An example R code using the `parallel` package example.R.

This generates N samples from the standard normal distribution, and then performs a bootstrap analysis of the mean by resampling (with replacement) k times from these N samples. The distribution of means is compared to the standard error of the original sample set and the distribution of means is compared to the expected form.

The input parameters N and k are read as command line arguments.

example.R

#!/usr/bin/env Rscript

# Get command line arguments N and k
args <- commandArgs(trailingOnly=TRUE)
N <- as.integer(args[1])
k <- as.integer(args[2])

# Generate N samples from the normal distribution, then do a 
# bootstrap error analysis on the mean with k trials
samples <- rnorm(N)

resample <- function(trial) {
  new_samples <- sample(samples, N, replace=TRUE)
  new_mean <- mean(new_samples)
}

# Load the parallel library
library(parallel)

# Conduct k trials in parallel
timing <- system.time({
  resampled_means <- unlist(mclapply(1:k, resample))
})

# Print timing
print(timing)

av <- mean(samples)        # mean
se <- sd(samples)/sqrt(N)  # standard error

# Histogram of the k resampled means and expected distribution
hist(resampled_means, probability = TRUE)
curve(dnorm(x, av, se), col = "red", add = TRUE)

A SLURM job script suitable for running this example on 4 cores is given below.
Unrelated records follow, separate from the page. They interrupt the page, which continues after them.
/-- Where the block has a step and every choice is left to it, it moves. -/
theorem step_of_enabled (henabled : s.blockEnabled = true) (hturns : s.turns = []) : step s = blockStep s := by
  have hagent : s.nextAgent = .block := by
    by_cases hmid : s.midStep = true
    · exact State.nextAgent_of_midStep hmid
    · cases hhost : s.host <;> simp [State.nextAgent, State.contested, henabled, hmid, hhost, hturns]
  have hturn : s.useTurn = s := by
    rw [State.useTurn, hturns, List.tail_nil, ← hturns]
    exact ite_self _
  rw [step_of_nextAgent_block hagent, hturn]

end Sys2Proof.Machine
end

section
/-! PROOFS of 44_stream_controller.md R194: the bits of a compressed stream, as a function of the bytes and of the
tables both directions keep. -/

namespace Sys2Proof.Machine

open Sys2Proof.Claims

variable {s : State} {c : Byte} {cs : List Byte} {n : Nat}

/-- What both directions keep in step: the ContextBuffer, the context and the rank table, with the mode. -/
structure Tables where
  cb    : List Host.Cell
  ctx   : Ctx
  rank  : RankTable
  amode : AMode

def State.tables (s : State) : Tables := ⟨s.cb, s.ctx, s.rank, s.amode⟩

/-- The tables at START (R342). -/
def Tables.initial (m : AMode) : Tables := ⟨[], 0, RankTable.initial, m⟩

namespace Tables

variable {T : Tables}

def predict (T : Tables) : Byte := Memory.read T.cb T.ctx.toNat

/-- The tables after a byte: a match or a literal (R182). -/
def after (T : Tables) (c : Byte) : Tables :=
  if T.predict = c then
    { T with ctx := nextCtx T.ctx c, rank := if T.amode = .rank then T.rank.onMatchedByte c else T.rank }
  else
    { T with
      cb := Memory.write T.cb T.ctx.toNat c, ctx := nextCtx T.ctx c
      rank := if T.amode = .raw then T.rank else T.rank.onLiteralByte c }

/-- How many of the coming bytes are predicted before one is not. -/
def runAhead : Tables → List Byte → Nat
  | _, [] => 0
  | T, c :: cs => if T.predict = c then (T.after c).runAhead cs + 1 else 0

/-- The literal's code (42_literal_coder.md R140, R143). -/
def literalCode (T : Tables) (c : Byte) : List Bool :=
  if T.amode = .raw then byteBits c ++ (if c = 0xFF then [false] else []) else vlcBits (T.rank.rankOf c) Config.rankB

/-- The flag token of a run (41_run_coder.md R121). -/
def flagCode (run : Nat) : List Bool := if run = 0 then [false] else true :: vlcBits (run - 1) Config.runB

/-- The bits after the flag of the run ahead: each literal with the flag that follows it, and the end marker. -/
def bodyBits : Tables → List Byte → List Bool
  | T, [] => eosBits T.amode
  | T, c :: cs =>
    if T.predict = c then (T.after c).bodyBits cs
    else T.literalCode c ++ (flagCode ((T.after c).runAhead cs) ++ (T.after c).bodyBits cs)

/-- What is still to be written for these bytes while a run of r is pending. -/
def streamBits (r : Nat) (T : Tables) (cs : List Byte) : List Bool := flagCode (r + T.runAhead cs) ++ T.bodyBits cs

theorem runAhead_of_match (h : T.predict = c) (cs : List Byte) :
    T.runAhead (c :: cs) = (T.after c).runAhead cs + 1 := if_pos h

theorem runAhead_of_miss (h : T.predict ≠ c) (cs : List Byte) : T.runAhead (c :: cs) = 0 := if_neg h

theorem runAhead_le_length (T : Tables) (cs : List Byte) : T.runAhead cs ≤ cs.length := by
  induction cs generalizing T with
  | nil => exact le_rfl
  | cons c cs ih =>
    have := ih (T.after c)
    by_cases h : T.predict = c
    · rw [runAhead_of_match h, List.length_cons]
      omega
    · rw [runAhead_of_miss h]
      exact Nat.zero_le _

theorem bodyBits_of_match (h : T.predict = c) (cs : List Byte) :
    T.bodyBits (c :: cs) = (T.after c).bodyBits cs := if_pos h

theorem bodyBits_of_miss (h : T.predict ≠ c) (cs : List Byte) :
    T.bodyBits (c :: cs) = T.literalCode c ++ streamBits 0 (T.after c) cs := by
  rw [streamBits, Nat.zero_add]
  exact if_neg h

theorem streamBits_of_match (h : T.predict = c) (r : Nat) (cs : List Byte) :
    streamBits r T (c :: cs) = streamBits (r + 1) (T.after c) cs := by
  rw [streamBits, runAhead_of_match h, bodyBits_of_match h, streamBits, Nat.add_right_comm, Nat.add_assoc]

theorem streamBits_of_miss (h : T.predict ≠ c) (r : Nat) (cs : List Byte) :
    streamBits r T (c :: cs) = flagCode r ++ (T.literalCode c ++ streamBits 0 (T.after c) cs) := by
  rw [streamBits, runAhead_of_miss h, bodyBits_of_miss h, Nat.add_zero]

/-! ### Codes by their classes -/

theorem flagCode_eq {k run : Nat} (hk : run ≠ 0 → inClass k (run - 1) 0) : flagCode run = flagOfRun k run := by
  rw [flagCode, flagOfRun]
  split_ifs with hzero
  · rfl
  · exact congrArg (true :: ·) (vlcBits_eq_vlcCode (hk hzero))

theorem literalCode_eq {j : Nat} (hj : inClass j (T.rank.rankOf c) 3) :
    T.literalCode c = literalBits T.amode j (T.rank.rankOf c) c := by
  rw [literalCode, literalBits]
  split_ifs
  · rfl
  · rfl
  · exact vlcBits_eq_vlcCode hj

/-! ### No counter overflows -/

/-- No symbol has been counted more than n times. -/
def CountedBy (n : Nat) (T : Tables) : Prop := ∀ c, (T.rank.freqOf c).toNat ≤ n

theorem after_amode (T : Tables) (c : Byte) : (T.after c).amode = T.amode := by
  rw [after]
  split_ifs <;> rfl

/-- A byte leaves the rank table, or counts itself once. -/
theorem after_rank_cases (T : Tables) (c : Byte) :
    (T.after c).rank = T.rank ∨ (T.after c).rank = T.rank.onMatchedByte c ∨
      (T.after c).rank = T.rank.onLiteralByte c := by
  rw [after]
  split_ifs <;> simp

theorem CountedBy.after (h : T.CountedBy n) (hn : n < 2 ^ 32 - 1) (c : Byte) : (T.after c).CountedBy (n + 1) := by
  intro x
  have hroom : (T.rank.freqOf c).toNat ≠ 2 ^ 32 - 1 := ((h c).trans_lt hn).ne
  have hbump : ((T.rank.bump c).freqOf x).toNat ≤ n + 1 := by
    have hx := h x
    rw [RankTable.freqOf_bump_toNat hroom]
    split_ifs <;> omega
  obtain hrank | hrank | hrank := T.after_rank_cases c <;> rw [hrank]
  · exact (h x).trans n.le_succ
  · rwa [RankTable.freqOf_onMatchedByte]
  · rwa [RankTable.freqOf_onLiteralByte]

theorem perm_after (h : T.rank.Perm) (c : Byte) : (T.after c).rank.Perm := by
  obtain hrank | hrank | hrank := T.after_rank_cases c <;> rw [hrank]
  · exact h
  · exact h.onMatchedByte c
  · exact h.onLiteralByte c

theorem CountedBy.not_freqOverflows (h : s.tables.CountedBy n) (hn : n < 2 ^ 32 - 1) (c : Byte) :
    ¬s.freqOverflows c := fun hover => absurd hover.2 ((h c).trans_lt hn).ne

theorem initial_countedBy (m : AMode) : (Tables.initial m).CountedBy 0 := fun c => by
  simp [initial, RankTable.initial, RankTable.freqOf]

end Tables

end Sys2Proof.Machine
end

section
/-! PROOFS of 44_stream_controller.md R180 to R183, R194: what a whole compress stream writes. -/

namespace Sys2Proof.Machine

open Sys2Proof.Claims

variable {s : State} {c : Byte} {cs : List Byte} {n : Nat}

theorem State.blockEnabled_of_at_cBody (h : s.At .cBody) : s.blockEnabled = false := by
  simp [State.blockEnabled, h.2]

/-- One compressed byte: its tables, and its part of the stream. -/
theorem encByte_stream (hmatch : s.predict = c → s.run.toNat < 2 ^ 32 - 1) (hfreq : ¬s.freqOverflows c)
    (cs : List Byte) :
    (s.encByte c).tables = s.tables.after c ∧ (s.encByte c).st = s.st ∧ (s.encByte c).phase = s.phase ∧
      (s.encByte c).host = s.host ∧ (s.encByte c).run.toNat ≤ s.run.toNat + 1 ∧
      written (s.encByte c) ++ Tables.streamBits (s.encByte c).run.toNat (s.tables.after c) cs =
        written s ++ Tables.streamBits s.run.toNat s.tables (c :: cs) := by
  by_cases hpredict : s.predict = c
  · have hroom := hmatch hpredict
    have hrun : (s.run + 1).toNat = s.run.toNat + 1 := by
      rw [BitVec.toNat_add, Nat.mod_eq_of_lt]
      · rfl
      · change _ + 1 < 2 ^ 32
        omega
    rw [State.encByte_of_match hpredict hroom.ne hfreq, Tables.streamBits_of_match (T := s.tables) hpredict]
    refine ⟨?_, rfl, rfl, rfl, hrun.le, ?_⟩
    · exact (if_pos hpredict).symm
    · exact congrArg (fun r => written s ++ Tables.streamBits r _ _) hrun
  · obtain ⟨k, hk⟩ := exists_inClass (s.run.toNat - 1) 0
    obtain ⟨j, hj⟩ := exists_inClass (s.rank.rankOf c) 3
    obtain ⟨hwritten, hframe⟩ := encByte_miss_record hpredict hfreq (fun _ => hk) hj
    generalize s.encByte c = t at hwritten hframe
    have hrun : t.run = 0 := by rw [hframe]
    rw [hwritten, hrun, Tables.streamBits_of_miss (T := s.tables) hpredict, Tables.flagCode_eq fun _ => hk,
      Tables.literalCode_eq (T := s.tables) hj, List.append_assoc, List.append_assoc]
    exact ⟨(congrArg State.tables hframe).trans (if_neg hpredict).symm, (congrArg State.st hframe :),
      (congrArg State.phase hframe :), (congrArg State.host hframe :), Nat.zero_le _, rfl⟩

/-- From C_BODY, the bytes and END lead to C_FINISH, with their stream and the padding behind what was written. -/
theorem compress_reaches (hat : s.At .cBody) (hhost : s.host = send cs) (hrun : s.run.toNat ≤ n)
    (hcount : s.tables.CountedBy n) (hroom : n + cs.length < 2 ^ 32) :
    ∃ t p, Reaches s t ∧ t.At .cFinish ∧ t.nacc = 0 ∧ p < 8 ∧
      written t = written s ++ Tables.streamBits s.run.toNat s.tables cs ++ List.replicate p false := by
  induction cs generalizing s n with
  | nil =>
    obtain ⟨k, hk⟩ := exists_inClass (s.run.toNat - 1) 0
    obtain ⟨p, hp, hdone, hwritten, hframe⟩ := encEnd_record (s := { s with host := [] }) fun _ => hk
    have hstep : step s = .next ({ s with host := [] } : State).encEnd :=
      (step_of_not_enabled (State.blockEnabled_of_at_cBody hat) hhost (congrArg some (decodeBeat_end 0#8))).trans
        (exec_inEnd_of_at_cBody (s := { s with host := [] }) hat _)
    refine ⟨_, p, .head hstep (.refl _), ?_, hdone, hp, ?_⟩
    · rw [hframe]
      exact ⟨hat.1, rfl⟩
    · rw [hwritten, List.append_assoc (written _), ← Tables.flagCode_eq fun _ => hk]
      rfl
  | cons c cs ih =>
    rw [List.length_cons] at hroom
    have hstep : step s = .next (({ s with host := send cs } : State).encByte c) :=
      (step_of_not_enabled (State.blockEnabled_of_at_cBody hat) hhost (congrArg some (decodeBeat_data c))).trans
        (exec_inData_of_at_cBody (s := { s with host := send cs }) hat c)
    obtain ⟨htables, hst, hphase, hhost', hrun', hstream⟩ := encByte_stream (s := { s with host := send cs }) (c := c)
      (fun _ => hrun.trans_lt (by omega)) (hcount.not_freqOverflows (by omega) c) cs
    obtain ⟨t, p, hreach, hfinish, hdone, hp, hwritten⟩ := ih (n := n + 1)
      ⟨hst.trans hat.1, hphase.trans hat.2⟩ hhost' (hrun'.trans (Nat.succ_le_succ hrun))
      (htables ▸ hcount.after (by omega) c) (by omega)
    refine ⟨t, p, .head hstep hreach, hfinish, hdone, hp, ?_⟩
    rw [hwritten, htables, hstream]
    rfl

end Sys2Proof.Machine
end

section
/-! PROOFS of 48_bitio_vlc.md R254, R255 and 44_stream_controller.md R186: reading a token, or a header byte, across the
beats of the host. -/

namespace Sys2Proof.Machine

open Sys2Proof.Claims

variable {s t : State} {i : Instr}

/-! ### The bits at hand -/

theorem unreadBits_byte (b : Byte) : unreadBits Config.packOrder b 8 = byteBits b := rfl

theorem State.feedBits_unread (s : State) (d : Byte) : (s.feedBits d).unread = byteBits d := unreadBits_byte d

/-- The last of the unread bits are the ones unread when that many are left. -/
theorem drop_unreadBits (v : Byte) {m n : Nat} (h : m ≤ n) :
    (unreadBits Config.packOrder v n).drop (n - m) = unreadBits Config.packOrder v m := by
  induction n with
  | zero => rw [Nat.le_zero.mp h]; rfl
  | succ n ih =>
    obtain rfl | hlt := h.eq_or_lt
    · rw [Nat.sub_self, List.drop_zero]
    · rw [Nat.succ_sub (Nat.le_of_lt_succ hlt), unreadBits, List.drop_succ_cons, ih (Nat.le_of_lt_succ hlt)]

theorem State.unread_of_suffix {r z : List Bool} (h : s.unread = z ++ r) :
    ({ s with tok := [], nleft := Fin.ofNat 9 r.length } : State).unread = r := by
  have hlen := congrArg List.length h
  rw [State.unread_length, List.length_append] at hlen
  have hlt := s.nleft.isLt
  have hval : (Fin.ofNat 9 r.length).val = r.length := Nat.mod_eq_of_lt (by omega)
  have hdrop := drop_unreadBits s.cur (m := r.length) (n := s.nleft.val) (by omega)
  change unreadBits Config.packOrder s.cur (Fin.ofNat 9 r.length).val = r
  rw [hval, ← hdrop]
  change s.unread.drop _ = r
  rw [h, List.drop_left' (by omega)]

/-- A proper beginning of a token's code is no whole token. -/
theorem State.decodeToken_of_beginning {p z bits : List Bool} (hwf : i.wellFormed = true)
    (hcode : encode i = s.tokenCode bits) (hbits : bits = p ++ z) (hz : z ≠ []) : s.decodeToken p = .wait := by
  obtain hwait | ⟨j, code, rest, hjwf, hjcode, hp, -⟩ := s.decodeToken_cases p
  · exact hwait
  · have hi := State.decodeToken_encode hwf hcode []
    have hj := State.decodeToken_encode hjwf hjcode (rest ++ z)
    rw [List.append_nil, hbits, hp, List.append_assoc, hj] at hi
    obtain ⟨-, hnil⟩ := Get.got.inj hi
    exact absurd (List.append_eq_nil_iff.mp hnil).2 hz

/-! ### Reading a token -/

/-- The decoder stands at a bit, and these bits are all that is to come before END: the unread ones, and the host's
bytes. -/
def State.Offers (bits : List Bool) (s : State) : Prop :=
  s.turns = [] ∧ s.tok = [] ∧ ∃ data, s.host = send data ∧ s.unread ++ data.flatMap byteBits = bits

/-- The state with another place in its input. -/
def State.atInput (s : State) (cur : Byte) (nleft : Fin 9) (n : CntWord) (host : List HostOp) : State :=
  { s with tok := [], cur := cur, nleft := nleft, inCount := n, host := host }

theorem step_feedBits {d : Byte} {data : List Byte} (hat : s.At .dFlag ∨ s.At .dLit) (hempty : s.nleft = 0)
    (hhost : s.host = send (d :: data)) : step s = .next (({ s with host := send data } : State).feedBits d) := by
  have henabled : s.blockEnabled = false := by
    obtain ⟨-, hphase⟩ | ⟨-, hphase⟩ := hat <;> simp [State.blockEnabled, hphase, hempty]
  exact (step_of_not_enabled henabled hhost (congrArg some (decodeBeat_data d))).trans
    (exec_inData_bits (s := { s with host := send data }) hat hempty d)

/-- Of two ways to cut a list, one cuts no later, or properly earlier. -/
theorem append_eq_append_cases {α : Type} {a b c d : List α} (h : a ++ b = c ++ d) :
    (∃ r, a = c ++ r ∧ d = r ++ b) ∨ ∃ z, z ≠ [] ∧ c = a ++ z ∧ b = z ++ d := by
  obtain ⟨z, hc, hb⟩ | ⟨r, ha, hd⟩ := List.append_eq_append_iff.mp h
  · by_cases hz : z = []
    · subst hz
      exact .inl ⟨[], by rw [hc, List.append_nil, List.append_nil], hb.symm⟩
    · exact .inr ⟨z, hz, hc, hb⟩
  · exact .inl ⟨r, ha, hd⟩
Note that we set the environment variable MC_CORES to match the number of CPUs allocated to our (single) task. This controls the number of cores used by the parallel package in our call to mclapply. We set N and k as shell variables and then pass these into our R script as command line arguments.

Rparallel.slurm

#!/bin/bash
#SBATCH --nodes=1
#SBATCH --ntasks-per-node=1
#SBATCH --cpus-per-task=4
#SBATCH --mem-per-cpu=3850
#SBATCH --time=00:01:00
#SBATCH --account=suxxx-somebudget

module purge
module load GCC/11.2.0 OpenMPI/4.1.1 R/4.1.2

# Set number of cores used by parallel package
export MC_CORES=$SLURM_CPUS_PER_TASK

# Run script. N and k are arguments
N=10000
k=50000
srun R CMD BATCH "--args $N $k" example.R

This trival example runs approximately 4 faster using 4 cores (7.6s) than using 1 (28.7s). Distributing more computationally intensive function calls with mclapply should scale to larger core counts than this trivial example.